◆ Action item ◆
Of all the lines in the entries below, give again exactly those starting at the line containing "0x0F#8) = false := by decide" and ending at the line containing "Config.default (.cmd53RdClear 0x75#8", both ends included, and no others.

◆ Extracted data ◆
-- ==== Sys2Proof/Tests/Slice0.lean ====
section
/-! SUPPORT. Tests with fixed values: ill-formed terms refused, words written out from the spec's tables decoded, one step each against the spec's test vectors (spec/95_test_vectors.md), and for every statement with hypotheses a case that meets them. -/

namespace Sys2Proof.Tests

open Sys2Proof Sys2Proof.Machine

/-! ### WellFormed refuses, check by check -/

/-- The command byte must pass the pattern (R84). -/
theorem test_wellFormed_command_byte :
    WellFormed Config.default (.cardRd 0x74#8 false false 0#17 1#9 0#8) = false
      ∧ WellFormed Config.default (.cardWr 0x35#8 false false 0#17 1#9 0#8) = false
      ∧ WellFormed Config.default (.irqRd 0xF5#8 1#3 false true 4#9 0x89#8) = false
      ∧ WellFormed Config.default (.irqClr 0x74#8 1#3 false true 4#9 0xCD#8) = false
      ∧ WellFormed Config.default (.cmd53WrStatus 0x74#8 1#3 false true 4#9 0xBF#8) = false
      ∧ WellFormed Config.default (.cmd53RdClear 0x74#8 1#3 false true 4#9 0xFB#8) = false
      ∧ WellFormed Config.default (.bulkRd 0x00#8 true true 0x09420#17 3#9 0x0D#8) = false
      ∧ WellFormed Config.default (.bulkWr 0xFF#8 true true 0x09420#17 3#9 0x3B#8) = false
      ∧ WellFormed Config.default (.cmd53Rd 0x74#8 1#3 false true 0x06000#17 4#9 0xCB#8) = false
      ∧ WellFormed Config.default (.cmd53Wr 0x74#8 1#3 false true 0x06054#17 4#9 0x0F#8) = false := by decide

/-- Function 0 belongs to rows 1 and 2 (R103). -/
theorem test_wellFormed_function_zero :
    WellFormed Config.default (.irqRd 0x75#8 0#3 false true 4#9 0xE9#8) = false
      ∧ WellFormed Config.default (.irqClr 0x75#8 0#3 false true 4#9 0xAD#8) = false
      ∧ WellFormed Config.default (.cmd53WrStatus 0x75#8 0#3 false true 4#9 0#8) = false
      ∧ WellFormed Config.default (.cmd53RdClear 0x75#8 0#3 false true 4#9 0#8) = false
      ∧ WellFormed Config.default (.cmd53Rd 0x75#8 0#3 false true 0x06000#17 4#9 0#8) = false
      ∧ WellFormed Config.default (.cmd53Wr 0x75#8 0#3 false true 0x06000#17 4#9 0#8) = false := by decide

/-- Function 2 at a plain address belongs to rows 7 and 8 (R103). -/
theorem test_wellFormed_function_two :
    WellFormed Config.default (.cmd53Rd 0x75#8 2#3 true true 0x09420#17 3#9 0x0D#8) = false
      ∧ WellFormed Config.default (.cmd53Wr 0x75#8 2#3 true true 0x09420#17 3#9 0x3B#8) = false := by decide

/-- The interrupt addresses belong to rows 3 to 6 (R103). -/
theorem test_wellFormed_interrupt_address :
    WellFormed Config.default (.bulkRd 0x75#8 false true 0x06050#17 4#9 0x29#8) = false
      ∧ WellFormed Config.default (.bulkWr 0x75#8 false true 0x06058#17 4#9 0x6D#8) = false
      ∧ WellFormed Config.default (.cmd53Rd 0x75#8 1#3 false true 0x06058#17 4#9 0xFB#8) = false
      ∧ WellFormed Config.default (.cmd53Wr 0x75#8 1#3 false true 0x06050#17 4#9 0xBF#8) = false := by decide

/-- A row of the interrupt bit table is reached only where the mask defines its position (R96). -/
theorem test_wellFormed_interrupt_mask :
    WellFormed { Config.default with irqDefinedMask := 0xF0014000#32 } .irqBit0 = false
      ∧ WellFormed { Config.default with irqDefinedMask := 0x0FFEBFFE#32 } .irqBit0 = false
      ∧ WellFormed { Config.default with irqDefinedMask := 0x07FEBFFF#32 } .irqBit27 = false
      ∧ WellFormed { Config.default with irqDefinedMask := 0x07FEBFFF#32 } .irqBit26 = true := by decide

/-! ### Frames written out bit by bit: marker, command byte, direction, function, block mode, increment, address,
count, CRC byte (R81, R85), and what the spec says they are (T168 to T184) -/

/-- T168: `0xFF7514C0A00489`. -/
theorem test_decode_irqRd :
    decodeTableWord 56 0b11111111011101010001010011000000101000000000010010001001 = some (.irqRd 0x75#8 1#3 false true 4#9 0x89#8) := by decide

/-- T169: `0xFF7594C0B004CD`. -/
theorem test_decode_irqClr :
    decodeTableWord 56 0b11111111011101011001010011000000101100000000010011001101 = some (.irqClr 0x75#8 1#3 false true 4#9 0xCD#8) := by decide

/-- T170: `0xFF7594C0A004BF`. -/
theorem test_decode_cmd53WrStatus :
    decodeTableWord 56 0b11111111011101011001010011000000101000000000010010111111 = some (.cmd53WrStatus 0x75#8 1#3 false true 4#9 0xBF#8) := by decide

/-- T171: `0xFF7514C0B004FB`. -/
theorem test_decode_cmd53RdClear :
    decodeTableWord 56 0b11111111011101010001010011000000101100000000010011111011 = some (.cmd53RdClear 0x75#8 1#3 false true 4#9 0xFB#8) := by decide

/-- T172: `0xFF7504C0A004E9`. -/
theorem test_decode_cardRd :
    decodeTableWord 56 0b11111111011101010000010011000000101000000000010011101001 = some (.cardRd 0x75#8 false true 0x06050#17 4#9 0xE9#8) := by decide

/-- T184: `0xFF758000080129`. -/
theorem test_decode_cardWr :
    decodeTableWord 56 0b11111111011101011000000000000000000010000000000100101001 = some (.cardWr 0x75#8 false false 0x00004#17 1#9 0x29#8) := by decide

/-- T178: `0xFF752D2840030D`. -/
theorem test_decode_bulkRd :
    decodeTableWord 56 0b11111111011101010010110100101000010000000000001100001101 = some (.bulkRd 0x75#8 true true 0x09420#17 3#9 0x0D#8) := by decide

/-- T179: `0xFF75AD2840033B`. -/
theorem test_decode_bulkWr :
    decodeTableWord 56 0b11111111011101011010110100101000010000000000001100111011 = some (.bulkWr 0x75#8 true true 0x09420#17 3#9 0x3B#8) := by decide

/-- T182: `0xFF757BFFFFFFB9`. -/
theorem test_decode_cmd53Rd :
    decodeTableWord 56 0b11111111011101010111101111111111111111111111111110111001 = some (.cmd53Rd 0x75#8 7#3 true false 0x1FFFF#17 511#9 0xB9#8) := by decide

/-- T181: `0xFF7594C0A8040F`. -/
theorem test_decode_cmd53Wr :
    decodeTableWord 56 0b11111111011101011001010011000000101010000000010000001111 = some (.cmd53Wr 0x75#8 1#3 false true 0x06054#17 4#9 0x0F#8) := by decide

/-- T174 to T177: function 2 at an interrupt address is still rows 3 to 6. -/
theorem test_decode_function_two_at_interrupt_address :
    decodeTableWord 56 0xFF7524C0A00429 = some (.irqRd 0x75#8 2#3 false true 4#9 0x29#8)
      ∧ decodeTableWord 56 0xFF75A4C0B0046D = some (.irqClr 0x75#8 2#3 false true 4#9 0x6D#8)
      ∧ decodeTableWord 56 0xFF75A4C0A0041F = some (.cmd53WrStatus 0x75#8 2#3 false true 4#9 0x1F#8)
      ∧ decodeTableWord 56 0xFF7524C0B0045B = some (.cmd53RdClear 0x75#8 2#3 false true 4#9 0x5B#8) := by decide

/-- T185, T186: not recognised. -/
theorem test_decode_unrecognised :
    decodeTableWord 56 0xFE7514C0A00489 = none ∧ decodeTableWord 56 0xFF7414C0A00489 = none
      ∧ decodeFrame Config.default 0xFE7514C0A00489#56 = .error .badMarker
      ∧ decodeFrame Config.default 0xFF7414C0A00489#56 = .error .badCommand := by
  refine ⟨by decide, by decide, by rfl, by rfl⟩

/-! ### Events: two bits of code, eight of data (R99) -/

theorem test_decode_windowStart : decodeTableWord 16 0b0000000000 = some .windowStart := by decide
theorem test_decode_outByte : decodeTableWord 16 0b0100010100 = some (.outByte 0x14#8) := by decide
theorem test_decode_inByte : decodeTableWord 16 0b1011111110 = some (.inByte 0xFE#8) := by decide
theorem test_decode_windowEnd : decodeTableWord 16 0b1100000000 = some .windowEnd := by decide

◆ Response box ◆
      ∧ WellFormed Config.default (.cmd53Wr 0x74#8 1#3 false true 0x06054#17 4#9 0x0F#8) = false := by decide

/-- Function 0 belongs to rows 1 and 2 (R103). -/
theorem test_wellFormed_function_zero :
    WellFormed Config.default (.irqRd 0x75#8 0#3 false true 4#9 0xE9#8) = false
      ∧ WellFormed Config.default (.irqClr 0x75#8 0#3 false true 4#9 0xAD#8) = false
      ∧ WellFormed Config.default (.cmd53WrStatus 0x75#8 0#3 false true 4#9 0#8) = false
      ∧ WellFormed Config.default (.cmd53RdClear 0x75#8 0#3 false true 4#9 0#8) = false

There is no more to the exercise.